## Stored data
○ ○ ○

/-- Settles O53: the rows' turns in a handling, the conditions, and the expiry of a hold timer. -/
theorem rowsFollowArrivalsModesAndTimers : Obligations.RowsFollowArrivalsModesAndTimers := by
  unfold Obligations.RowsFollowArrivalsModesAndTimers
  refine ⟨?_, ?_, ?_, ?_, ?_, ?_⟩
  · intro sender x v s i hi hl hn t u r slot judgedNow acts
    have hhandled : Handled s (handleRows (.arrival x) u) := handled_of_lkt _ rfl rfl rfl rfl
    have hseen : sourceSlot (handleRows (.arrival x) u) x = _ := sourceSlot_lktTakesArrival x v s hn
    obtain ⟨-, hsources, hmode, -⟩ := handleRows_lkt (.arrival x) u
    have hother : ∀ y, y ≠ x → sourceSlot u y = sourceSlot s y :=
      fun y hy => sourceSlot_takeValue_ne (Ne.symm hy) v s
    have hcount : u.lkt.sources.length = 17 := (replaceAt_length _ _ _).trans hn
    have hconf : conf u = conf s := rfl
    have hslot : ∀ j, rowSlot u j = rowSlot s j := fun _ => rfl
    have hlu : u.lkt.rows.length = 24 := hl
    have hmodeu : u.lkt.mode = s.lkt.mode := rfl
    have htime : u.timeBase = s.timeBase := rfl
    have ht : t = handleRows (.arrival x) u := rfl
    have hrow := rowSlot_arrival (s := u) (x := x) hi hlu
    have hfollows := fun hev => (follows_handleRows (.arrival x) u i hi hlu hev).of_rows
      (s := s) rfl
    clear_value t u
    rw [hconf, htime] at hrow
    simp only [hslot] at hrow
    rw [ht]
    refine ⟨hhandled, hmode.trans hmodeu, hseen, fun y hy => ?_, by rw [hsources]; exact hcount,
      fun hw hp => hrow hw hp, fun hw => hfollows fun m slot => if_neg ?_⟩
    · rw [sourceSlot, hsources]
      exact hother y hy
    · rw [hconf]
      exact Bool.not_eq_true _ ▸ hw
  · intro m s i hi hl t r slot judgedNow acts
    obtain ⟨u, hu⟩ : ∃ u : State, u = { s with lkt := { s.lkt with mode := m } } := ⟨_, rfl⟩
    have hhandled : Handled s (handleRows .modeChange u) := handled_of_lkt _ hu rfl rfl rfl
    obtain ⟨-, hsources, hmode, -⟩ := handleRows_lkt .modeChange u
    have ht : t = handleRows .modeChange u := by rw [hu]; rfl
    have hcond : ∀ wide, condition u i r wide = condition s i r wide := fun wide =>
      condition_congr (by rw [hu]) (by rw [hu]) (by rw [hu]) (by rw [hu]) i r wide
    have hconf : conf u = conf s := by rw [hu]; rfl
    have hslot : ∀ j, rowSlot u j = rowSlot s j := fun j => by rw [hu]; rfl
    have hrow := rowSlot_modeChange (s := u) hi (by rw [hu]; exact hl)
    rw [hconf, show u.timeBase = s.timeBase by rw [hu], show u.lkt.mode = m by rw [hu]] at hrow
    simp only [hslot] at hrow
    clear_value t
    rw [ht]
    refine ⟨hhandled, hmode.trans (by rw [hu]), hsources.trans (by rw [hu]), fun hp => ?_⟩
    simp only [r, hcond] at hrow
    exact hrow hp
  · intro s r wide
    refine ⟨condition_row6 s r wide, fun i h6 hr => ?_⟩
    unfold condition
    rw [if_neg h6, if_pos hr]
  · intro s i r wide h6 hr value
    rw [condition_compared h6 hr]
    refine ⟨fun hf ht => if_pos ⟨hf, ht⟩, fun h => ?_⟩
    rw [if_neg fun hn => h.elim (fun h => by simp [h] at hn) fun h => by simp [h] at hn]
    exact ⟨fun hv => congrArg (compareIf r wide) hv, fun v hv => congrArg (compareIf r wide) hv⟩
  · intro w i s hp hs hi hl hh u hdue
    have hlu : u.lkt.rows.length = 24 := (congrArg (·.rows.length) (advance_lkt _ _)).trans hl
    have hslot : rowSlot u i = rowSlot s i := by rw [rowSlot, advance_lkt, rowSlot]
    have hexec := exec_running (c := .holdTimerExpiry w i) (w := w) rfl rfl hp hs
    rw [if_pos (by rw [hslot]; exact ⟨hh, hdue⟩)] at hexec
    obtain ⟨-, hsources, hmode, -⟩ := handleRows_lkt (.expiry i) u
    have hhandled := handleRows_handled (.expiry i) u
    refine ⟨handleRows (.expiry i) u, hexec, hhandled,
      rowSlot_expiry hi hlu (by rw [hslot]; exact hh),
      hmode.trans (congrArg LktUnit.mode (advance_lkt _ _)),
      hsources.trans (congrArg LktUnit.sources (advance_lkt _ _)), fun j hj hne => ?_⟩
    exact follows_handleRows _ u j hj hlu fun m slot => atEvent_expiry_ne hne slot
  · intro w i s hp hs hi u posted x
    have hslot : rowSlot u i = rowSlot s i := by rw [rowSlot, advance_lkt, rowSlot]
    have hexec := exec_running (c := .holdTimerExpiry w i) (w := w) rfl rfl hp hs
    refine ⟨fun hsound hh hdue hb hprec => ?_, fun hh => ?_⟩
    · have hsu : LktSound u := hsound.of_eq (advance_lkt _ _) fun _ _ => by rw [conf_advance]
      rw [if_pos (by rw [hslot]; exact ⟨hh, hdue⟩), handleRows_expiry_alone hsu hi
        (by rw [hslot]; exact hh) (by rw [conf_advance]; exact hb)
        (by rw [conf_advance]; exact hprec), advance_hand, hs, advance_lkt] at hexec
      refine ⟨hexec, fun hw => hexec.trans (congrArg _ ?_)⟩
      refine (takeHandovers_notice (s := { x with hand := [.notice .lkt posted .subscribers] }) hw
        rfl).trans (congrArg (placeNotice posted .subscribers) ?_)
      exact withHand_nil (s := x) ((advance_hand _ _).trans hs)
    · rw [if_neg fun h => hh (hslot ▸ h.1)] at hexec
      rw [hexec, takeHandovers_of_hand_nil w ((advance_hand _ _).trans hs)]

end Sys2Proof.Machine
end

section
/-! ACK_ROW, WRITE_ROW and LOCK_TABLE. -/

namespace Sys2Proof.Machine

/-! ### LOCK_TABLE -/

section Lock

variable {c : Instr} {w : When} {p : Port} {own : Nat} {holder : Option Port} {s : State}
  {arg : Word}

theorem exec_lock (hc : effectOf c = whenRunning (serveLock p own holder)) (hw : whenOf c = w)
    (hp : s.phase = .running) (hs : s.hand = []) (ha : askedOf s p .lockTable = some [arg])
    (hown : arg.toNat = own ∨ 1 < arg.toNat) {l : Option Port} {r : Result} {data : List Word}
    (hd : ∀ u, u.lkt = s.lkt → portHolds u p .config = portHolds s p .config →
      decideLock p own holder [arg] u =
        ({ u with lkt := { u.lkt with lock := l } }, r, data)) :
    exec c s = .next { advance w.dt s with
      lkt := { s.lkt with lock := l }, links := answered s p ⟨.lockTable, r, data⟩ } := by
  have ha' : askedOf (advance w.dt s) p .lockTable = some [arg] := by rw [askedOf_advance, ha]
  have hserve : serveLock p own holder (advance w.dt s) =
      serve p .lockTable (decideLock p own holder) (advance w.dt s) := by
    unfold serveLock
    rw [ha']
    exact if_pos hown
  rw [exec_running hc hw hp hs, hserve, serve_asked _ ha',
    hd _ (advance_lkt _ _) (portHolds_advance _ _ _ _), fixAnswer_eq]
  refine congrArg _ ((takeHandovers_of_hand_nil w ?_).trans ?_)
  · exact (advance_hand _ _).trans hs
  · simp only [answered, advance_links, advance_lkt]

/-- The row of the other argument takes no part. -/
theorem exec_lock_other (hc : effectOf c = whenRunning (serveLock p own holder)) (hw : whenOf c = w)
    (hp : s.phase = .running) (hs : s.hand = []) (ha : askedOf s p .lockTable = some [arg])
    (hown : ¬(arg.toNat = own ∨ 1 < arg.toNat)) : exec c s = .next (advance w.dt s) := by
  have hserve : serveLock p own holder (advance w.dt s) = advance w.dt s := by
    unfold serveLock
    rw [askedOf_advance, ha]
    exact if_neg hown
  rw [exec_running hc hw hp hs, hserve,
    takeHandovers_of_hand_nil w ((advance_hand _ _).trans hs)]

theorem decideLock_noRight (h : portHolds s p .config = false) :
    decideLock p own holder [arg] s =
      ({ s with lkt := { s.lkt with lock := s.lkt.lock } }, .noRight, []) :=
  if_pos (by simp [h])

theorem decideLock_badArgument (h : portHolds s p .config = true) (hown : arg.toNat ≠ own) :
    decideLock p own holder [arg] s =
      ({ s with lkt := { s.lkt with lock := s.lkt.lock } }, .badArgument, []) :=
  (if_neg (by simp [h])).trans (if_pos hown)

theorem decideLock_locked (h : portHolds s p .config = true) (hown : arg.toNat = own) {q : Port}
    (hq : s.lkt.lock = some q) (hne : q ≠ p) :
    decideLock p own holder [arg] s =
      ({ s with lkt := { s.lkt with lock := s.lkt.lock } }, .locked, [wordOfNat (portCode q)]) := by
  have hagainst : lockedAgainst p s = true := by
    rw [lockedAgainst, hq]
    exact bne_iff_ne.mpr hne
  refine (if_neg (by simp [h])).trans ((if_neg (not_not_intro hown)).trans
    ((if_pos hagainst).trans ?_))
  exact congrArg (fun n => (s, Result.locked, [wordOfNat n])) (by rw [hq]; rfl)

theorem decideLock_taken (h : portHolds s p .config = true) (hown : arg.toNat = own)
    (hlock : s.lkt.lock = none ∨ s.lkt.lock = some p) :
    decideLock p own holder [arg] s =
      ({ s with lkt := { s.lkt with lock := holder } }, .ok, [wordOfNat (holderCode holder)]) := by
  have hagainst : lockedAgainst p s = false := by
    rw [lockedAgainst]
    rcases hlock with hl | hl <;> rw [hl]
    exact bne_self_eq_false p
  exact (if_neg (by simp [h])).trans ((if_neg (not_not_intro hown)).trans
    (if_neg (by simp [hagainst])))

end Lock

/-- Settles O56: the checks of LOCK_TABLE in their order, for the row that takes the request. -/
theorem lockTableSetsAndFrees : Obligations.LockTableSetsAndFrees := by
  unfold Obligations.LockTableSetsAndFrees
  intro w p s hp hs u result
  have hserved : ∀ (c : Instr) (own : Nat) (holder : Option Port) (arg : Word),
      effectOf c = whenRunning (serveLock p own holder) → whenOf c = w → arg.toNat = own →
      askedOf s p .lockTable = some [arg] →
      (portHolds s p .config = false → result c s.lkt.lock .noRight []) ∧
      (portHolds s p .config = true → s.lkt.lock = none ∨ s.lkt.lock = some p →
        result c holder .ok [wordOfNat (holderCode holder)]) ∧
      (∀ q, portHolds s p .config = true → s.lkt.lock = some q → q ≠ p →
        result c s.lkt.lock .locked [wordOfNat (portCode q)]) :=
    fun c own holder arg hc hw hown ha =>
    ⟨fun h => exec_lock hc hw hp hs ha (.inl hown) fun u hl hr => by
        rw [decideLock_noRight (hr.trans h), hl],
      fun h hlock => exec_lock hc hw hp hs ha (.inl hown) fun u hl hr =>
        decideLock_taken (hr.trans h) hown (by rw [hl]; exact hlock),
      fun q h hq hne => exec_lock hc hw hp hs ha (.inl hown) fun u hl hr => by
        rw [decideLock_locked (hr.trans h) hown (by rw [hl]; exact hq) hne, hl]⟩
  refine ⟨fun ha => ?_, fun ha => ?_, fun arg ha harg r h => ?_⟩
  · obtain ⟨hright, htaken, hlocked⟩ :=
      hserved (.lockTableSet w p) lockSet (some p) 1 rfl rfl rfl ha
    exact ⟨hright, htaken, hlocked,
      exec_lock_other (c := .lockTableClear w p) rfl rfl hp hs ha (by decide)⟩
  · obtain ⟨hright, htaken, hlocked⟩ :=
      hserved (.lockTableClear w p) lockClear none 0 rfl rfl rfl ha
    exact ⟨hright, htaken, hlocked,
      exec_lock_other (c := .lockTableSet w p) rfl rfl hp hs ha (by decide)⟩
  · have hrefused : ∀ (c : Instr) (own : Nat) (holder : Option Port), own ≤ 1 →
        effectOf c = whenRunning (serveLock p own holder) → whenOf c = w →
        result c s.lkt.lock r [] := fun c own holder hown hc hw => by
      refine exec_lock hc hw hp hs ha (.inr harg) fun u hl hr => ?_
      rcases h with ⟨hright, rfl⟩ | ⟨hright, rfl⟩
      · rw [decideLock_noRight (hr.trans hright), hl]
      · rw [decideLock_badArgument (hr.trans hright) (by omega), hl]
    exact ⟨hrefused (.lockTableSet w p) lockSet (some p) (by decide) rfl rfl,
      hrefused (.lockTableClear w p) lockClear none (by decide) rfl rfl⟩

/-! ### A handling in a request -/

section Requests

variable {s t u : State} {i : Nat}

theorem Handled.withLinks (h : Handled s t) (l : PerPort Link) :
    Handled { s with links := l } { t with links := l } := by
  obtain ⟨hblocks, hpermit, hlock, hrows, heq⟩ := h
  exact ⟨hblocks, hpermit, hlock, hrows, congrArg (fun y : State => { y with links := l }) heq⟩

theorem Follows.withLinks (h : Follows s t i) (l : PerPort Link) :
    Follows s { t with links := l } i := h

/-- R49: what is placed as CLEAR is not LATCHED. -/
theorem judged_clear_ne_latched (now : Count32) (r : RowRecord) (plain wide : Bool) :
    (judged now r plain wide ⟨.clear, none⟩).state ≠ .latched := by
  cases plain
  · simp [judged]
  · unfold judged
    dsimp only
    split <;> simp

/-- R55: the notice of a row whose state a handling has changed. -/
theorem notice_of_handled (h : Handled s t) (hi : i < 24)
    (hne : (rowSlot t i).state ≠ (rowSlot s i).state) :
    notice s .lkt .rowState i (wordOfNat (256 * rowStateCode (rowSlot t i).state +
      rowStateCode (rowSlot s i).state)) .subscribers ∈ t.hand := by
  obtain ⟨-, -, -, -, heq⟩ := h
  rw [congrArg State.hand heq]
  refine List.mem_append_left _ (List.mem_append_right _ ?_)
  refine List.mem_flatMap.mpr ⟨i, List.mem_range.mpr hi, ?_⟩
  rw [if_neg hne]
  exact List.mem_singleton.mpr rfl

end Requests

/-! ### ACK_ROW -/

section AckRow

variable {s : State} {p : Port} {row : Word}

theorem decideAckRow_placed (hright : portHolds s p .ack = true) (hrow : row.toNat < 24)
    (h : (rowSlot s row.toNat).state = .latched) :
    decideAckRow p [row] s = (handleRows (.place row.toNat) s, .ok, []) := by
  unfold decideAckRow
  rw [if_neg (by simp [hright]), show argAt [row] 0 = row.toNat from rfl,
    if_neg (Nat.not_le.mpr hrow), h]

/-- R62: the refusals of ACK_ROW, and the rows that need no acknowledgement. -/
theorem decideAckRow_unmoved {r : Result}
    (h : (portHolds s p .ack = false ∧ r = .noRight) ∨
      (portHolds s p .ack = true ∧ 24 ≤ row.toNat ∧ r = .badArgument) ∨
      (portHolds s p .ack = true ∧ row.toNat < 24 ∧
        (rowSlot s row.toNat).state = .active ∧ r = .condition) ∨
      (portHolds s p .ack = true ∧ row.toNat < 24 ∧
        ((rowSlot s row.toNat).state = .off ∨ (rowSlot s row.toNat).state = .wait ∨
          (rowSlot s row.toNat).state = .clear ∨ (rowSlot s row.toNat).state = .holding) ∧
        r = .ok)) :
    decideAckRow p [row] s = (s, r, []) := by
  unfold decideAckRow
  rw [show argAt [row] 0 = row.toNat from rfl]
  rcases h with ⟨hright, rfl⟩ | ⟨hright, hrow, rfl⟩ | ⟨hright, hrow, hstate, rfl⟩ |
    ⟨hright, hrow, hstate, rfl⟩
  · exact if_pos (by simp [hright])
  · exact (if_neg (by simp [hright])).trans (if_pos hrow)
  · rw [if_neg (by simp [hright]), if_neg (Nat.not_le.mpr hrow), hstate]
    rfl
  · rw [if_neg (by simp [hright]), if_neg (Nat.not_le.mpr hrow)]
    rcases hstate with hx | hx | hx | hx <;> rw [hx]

○ ○ ○

## DESCRIPTION OF THE TASK
Using the entries above, output exactly the lines between the line holding "condition_congr (by rw" and the line holding "refine ⟨fun hsound", end lines included, and nothing more.

## ANSWER
      condition_congr (by rw [hu]) (by rw [hu]) (by rw [hu]) (by rw [hu]) i r wide
    have hconf : conf u = conf s := by rw [hu]; rfl
    have hslot : ∀ j, rowSlot u j = rowSlot s j := fun j => by rw [hu]; rfl
    have hrow := rowSlot_modeChange (s := u) hi (by rw [hu]; exact hl)
    rw [hconf, show u.timeBase = s.timeBase by rw [hu], show u.lkt.mode = m by rw [hu]] at hrow
    simp only [hslot] at hrow
    clear_value t
    rw [ht]
    refine ⟨hhandled, hmode.trans (by rw [hu]), hsources.trans (by rw [hu]), fun hp => ?_⟩
    simp only [r, hcond] at hrow
    exact hrow hp
  · intro s r wide
    refine ⟨condition_row6 s r wide, fun i h6 hr => ?_⟩
    unfold condition
    rw [if_neg h6, if_pos hr]
  · intro s i r wide h6 hr value
    rw [condition_compared h6 hr]
    refine ⟨fun hf ht => if_pos ⟨hf, ht⟩, fun h => ?_⟩
    rw [if_neg fun hn => h.elim (fun h => by simp [h] at hn) fun h => by simp [h] at hn]
    exact ⟨fun hv => congrArg (compareIf r wide) hv, fun v hv => congrArg (compareIf r wide) hv⟩
  · intro w i s hp hs hi hl hh u hdue
    have hlu : u.lkt.rows.length = 24 := (congrArg (·.rows.length) (advance_lkt _ _)).trans hl
    have hslot : rowSlot u i = rowSlot s i := by rw [rowSlot, advance_lkt, rowSlot]
    have hexec := exec_running (c := .holdTimerExpiry w i) (w := w) rfl rfl hp hs
    rw [if_pos (by rw [hslot]; exact ⟨hh, hdue⟩)] at hexec
    obtain ⟨-, hsources, hmode, -⟩ := handleRows_lkt (.expiry i) u
    have hhandled := handleRows_handled (.expiry i) u
    refine ⟨handleRows (.expiry i) u, hexec, hhandled,
      rowSlot_expiry hi hlu (by rw [hslot]; exact hh),
      hmode.trans (congrArg LktUnit.mode (advance_lkt _ _)),
      hsources.trans (congrArg LktUnit.sources (advance_lkt _ _)), fun j hj hne => ?_⟩
    exact follows_handleRows _ u j hj hlu fun m slot => atEvent_expiry_ne hne slot
  · intro w i s hp hs hi u posted x
    have hslot : rowSlot u i = rowSlot s i := by rw [rowSlot, advance_lkt, rowSlot]
    have hexec := exec_running (c := .holdTimerExpiry w i) (w := w) rfl rfl hp hs
    refine ⟨fun hsound hh hdue hb hprec => ?_, fun hh => ?_⟩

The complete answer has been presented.